(Problem details):
Extract precisely the lines of the entries below, from the first line through the line containing "(Instr.lrcEnc .even 32767).WellFormed".

Stored items:
-- ==== Sys2Proof/Tests/Slice0.lean ====
section
/-!
SUPPORT. The model's own tests. Expected values are those of spec/95_test_vectors.md and of the worked examples
the rules give, written out by hand; witnesses show that the hypotheses of each obligation can be met.
-/

namespace Sys2Proof.Tests

open Sys2Proof Sys2Proof.Machine

/-! ### Helpers -/

/-- A bit string written with '0' and '1'. -/
def b (t : String) : Bits := t.toList.map fun c => c == '1'

/-- A symbol string in the notation of 30_encoding.md R67. -/
def sy (t : String) : List Symbol := (symbolsOfChars t.toList).getD []

/-- The command with word `w` and the two strings. -/
def cmd (w : Word) (p g : String) : Command where
  w0 := w
  plen := BitVec.ofNat 32 (sy p).length
  glen := BitVec.ofNat 32 (sy g).length
  inBuf := sy p
  genBuf := sy g

/-- The state in which that command has just been issued after reset. -/
def issued (w : Word) (p g : String) : State := loadCommand (cmd w p g) State.reset

/-- The response in the next state. -/
def answer (o : Host.Outcome State Fault Refusal) : Option Response :=
  match o with
  | .next t => t.resp
  | .fault _ => none
  | .refused _ => none

/-- The refusal, if the step is refused. -/
def refusal (o : Host.Outcome State Fault Refusal) : Option Refusal :=
  match o with
  | .next _ => none
  | .fault _ => none
  | .refused r => some r

/-- The next state, if there is one. -/
def after (o : Host.Outcome State Fault Refusal) : Option State :=
  match o with
  | .next t => some t
  | .fault _ => none
  | .refused _ => none

/-! ### Well-formedness: each check refuses an ill-formed term (30_encoding.md R54, 10_state.md R19) -/

theorem test_wf_block_size_too_large : ¬ (Instr.parEnc .even 32768).WellFormed := by decide
theorem test_wf_block_size_too_small : ¬ (Instr.crcVer .odd (-32769)).WellFormed := by decide
theorem test_wf_block_size_bounds :
    (Instr.lrcEnc .even 32767).WellFormed ∧ (Instr.lrcEnc .even (-32768)).WellFormed := by decide
theorem test_wf_command_short_payload :
    ¬ { cmd 0#32 "101" "" with plen := 4#32 }.WellFormed := by decide
theorem test_wf_command_short_polynomial :
    ¬ { cmd 6#32 "101" "11" with glen := 1#32 }.WellFormed := by decide
theorem test_wf_command : (cmd 6#32 "10_x" "11").WellFormed := by decide

/-! ### Decoding: one word of every row, bit by bit (30_encoding.md R54, R58): N, RSV, PK, OP -/

theorem test_decode_par_enc :
    decode 0b0000000000001000_000000000000_0_000#32 = .ok (.parEnc .even 8) := by decide
theorem test_decode_par_ver :
    decode 0b0000000000000100_000000000000_1_001#32 = .ok (.parVer .odd 4) := by decide
theorem test_decode_csum_enc :
    decode 0b0000000000001000_000000000000_1_010#32 = .ok (.csumEnc .odd 8) := by decide
theorem test_decode_csum_ver :
    decode 0b1111111111111011_000000000000_0_011#32 = .ok (.csumVer .even (-5)) := by decide
theorem test_decode_lrc_enc :
    decode 0b0000000000000100_000000000000_1_100#32 = .ok (.lrcEnc .odd 4) := by decide
theorem test_decode_lrc_ver :
    decode 0b1000000000000000_000000000000_0_101#32 = .ok (.lrcVer .even (-32768)) := by decide
theorem test_decode_crc_enc :
    decode 0b0000010011010010_000000000000_1_110#32 = .ok (.crcEnc .odd 1234) := by decide
theorem test_decode_crc_ver :
    decode 0b0111111111111111_000000000000_0_111#32 = .ok (.crcVer .even 32767) := by decide
theorem test_decode_reserved_low :
    decode 0b0000000000001000_000000000001_0_000#32 = .error (.reservedBits 1#12) := by decide
theorem test_decode_reserved_high :
    decode 0b0000000000000000_100000000000_0_000#32 = .error (.reservedBits 0x800#12) := by decide
theorem test_encode_par_enc : encode (.parEnc .odd (-1)) = 0xFFFF0008#32 := by decide
theorem test_symbol_codes :
    [0b00#2, 0b01#2, 0b10#2, 0b11#2].map Symbol.ofCode = [.s0, .s1, .sw, .sx] ∧
      [Symbol.s0, .s1, .sw, .sx].map Symbol.code = [0b00#2, 0b01#2, 0b10#2, 0b11#2] := by decide

/-! ### Assembler syntax (30_encoding.md R67) -/

theorem test_assemble_example :
    (parseLine "PAR.ENC 8, even, \"1011001\"".toList).map Line.assemble =
      some (cmd 0x00080000#32 "1011001" "") := by decide
theorem test_assemble_crc :
    (parseLine "CRC.VER \"10_x\", \"1011\"".toList).map Line.assemble =
      some (cmd 0x00000007#32 "10_x" "1011") := by decide
theorem test_assemble_negative :
    (parseLine "CSUM.VER -5, \"1011\"".toList).map Line.assemble =
      some (cmd 0xFFFB0003#32 "1011" "") := by decide
theorem test_assemble_rejects : parseLine "PAR.ENC 8, even, \"10a\"".toList = none := by decide

/-! ### Shared functions (95_test_vectors.md Part 2) -/

theorem test_strip : strip (sy "1010_1") = sy "10101" ∧ strip (sy "___") = [] := by decide
theorem test_validate :
    validate (sy "1011") false = true ∧ validate (sy "10_1") false = false ∧
      validate (sy "10_1") true = true ∧ validate (sy "___") true = false ∧
      validate [] true = false ∧ validate (sy "1x") true = false := by decide
theorem test_split_blocks :
    splitBlocks (b "10111") 4 = [b "1011", b "1000"] ∧ splitBlocks (b "1011") 4 = [b "1011"] ∧
      splitBlocks (b "1") 3 = [b "100"] := by decide
theorem test_slice :
    slice (b "10111") 4 = [b "1011", b "1"] ∧ slice (b "1011001") 8 = [b "1011001"] := by decide
theorem test_fmt_bin :
    fmtBin 5 8 = b "00000101" ∧ fmtBin 9 3 = b "1001" ∧ fmtBin 0 3 = b "000" := by decide
theorem test_add_wrap :
    addWrap 12 7 4 = (19, 1, 4) ∧ addWrap 8 7 4 = (15, 0, 15) ∧ addWrap 8 8 4 = (16, 1, 1) ∧
      addWrap 15 15 4 = (30, 1, 15) ∧ addWrap 0 9 4 = (9, 0, 9) := by decide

(Written answer):
-- ==== Sys2Proof/Tests/Slice0.lean ====
section
/-!
SUPPORT. The model's own tests. Expected values are those of spec/95_test_vectors.md and of the worked examples
the rules give, written out by hand; witnesses show that the hypotheses of each obligation can be met.
-/

namespace Sys2Proof.Tests

open Sys2Proof Sys2Proof.Machine

/-! ### Helpers -/

/-- A bit string written with '0' and '1'. -/
def b (t : String) : Bits := t.toList.map fun c => c == '1'

/-- A symbol string in the notation of 30_encoding.md R67. -/
def sy (t : String) : List Symbol := (symbolsOfChars t.toList).getD []

/-- The command with word `w` and the two strings. -/
def cmd (w : Word) (p g : String) : Command where
  w0 := w
  plen := BitVec.ofNat 32 (sy p).length
  glen := BitVec.ofNat 32 (sy g).length
  inBuf := sy p
  genBuf := sy g

/-- The state in which that command has just been issued after reset. -/
def issued (w : Word) (p g : String) : State := loadCommand (cmd w p g) State.reset

/-- The response in the next state. -/
def answer (o : Host.Outcome State Fault Refusal) : Option Response :=
  match o with
  | .next t => t.resp
  | .fault _ => none
  | .refused _ => none

/-- The refusal, if the step is refused. -/
def refusal (o : Host.Outcome State Fault Refusal) : Option Refusal :=
  match o with
  | .next _ => none
  | .fault _ => none
  | .refused r => some r

/-- The next state, if there is one. -/
def after (o : Host.Outcome State Fault Refusal) : Option State :=
  match o with
  | .next t => some t
  | .fault _ => none
  | .refused _ => none

/-! ### Well-formedness: each check refuses an ill-formed term (30_encoding.md R54, 10_state.md R19) -/

theorem test_wf_block_size_too_large : ¬ (Instr.parEnc .even 32768).WellFormed := by decide
theorem test_wf_block_size_too_small : ¬ (Instr.crcVer .odd (-32769)).WellFormed := by decide
theorem test_wf_block_size_bounds :
    (Instr.lrcEnc .even 32767).WellFormed ∧ (Instr.lrcEnc .even (-32768)).WellFormed := by decide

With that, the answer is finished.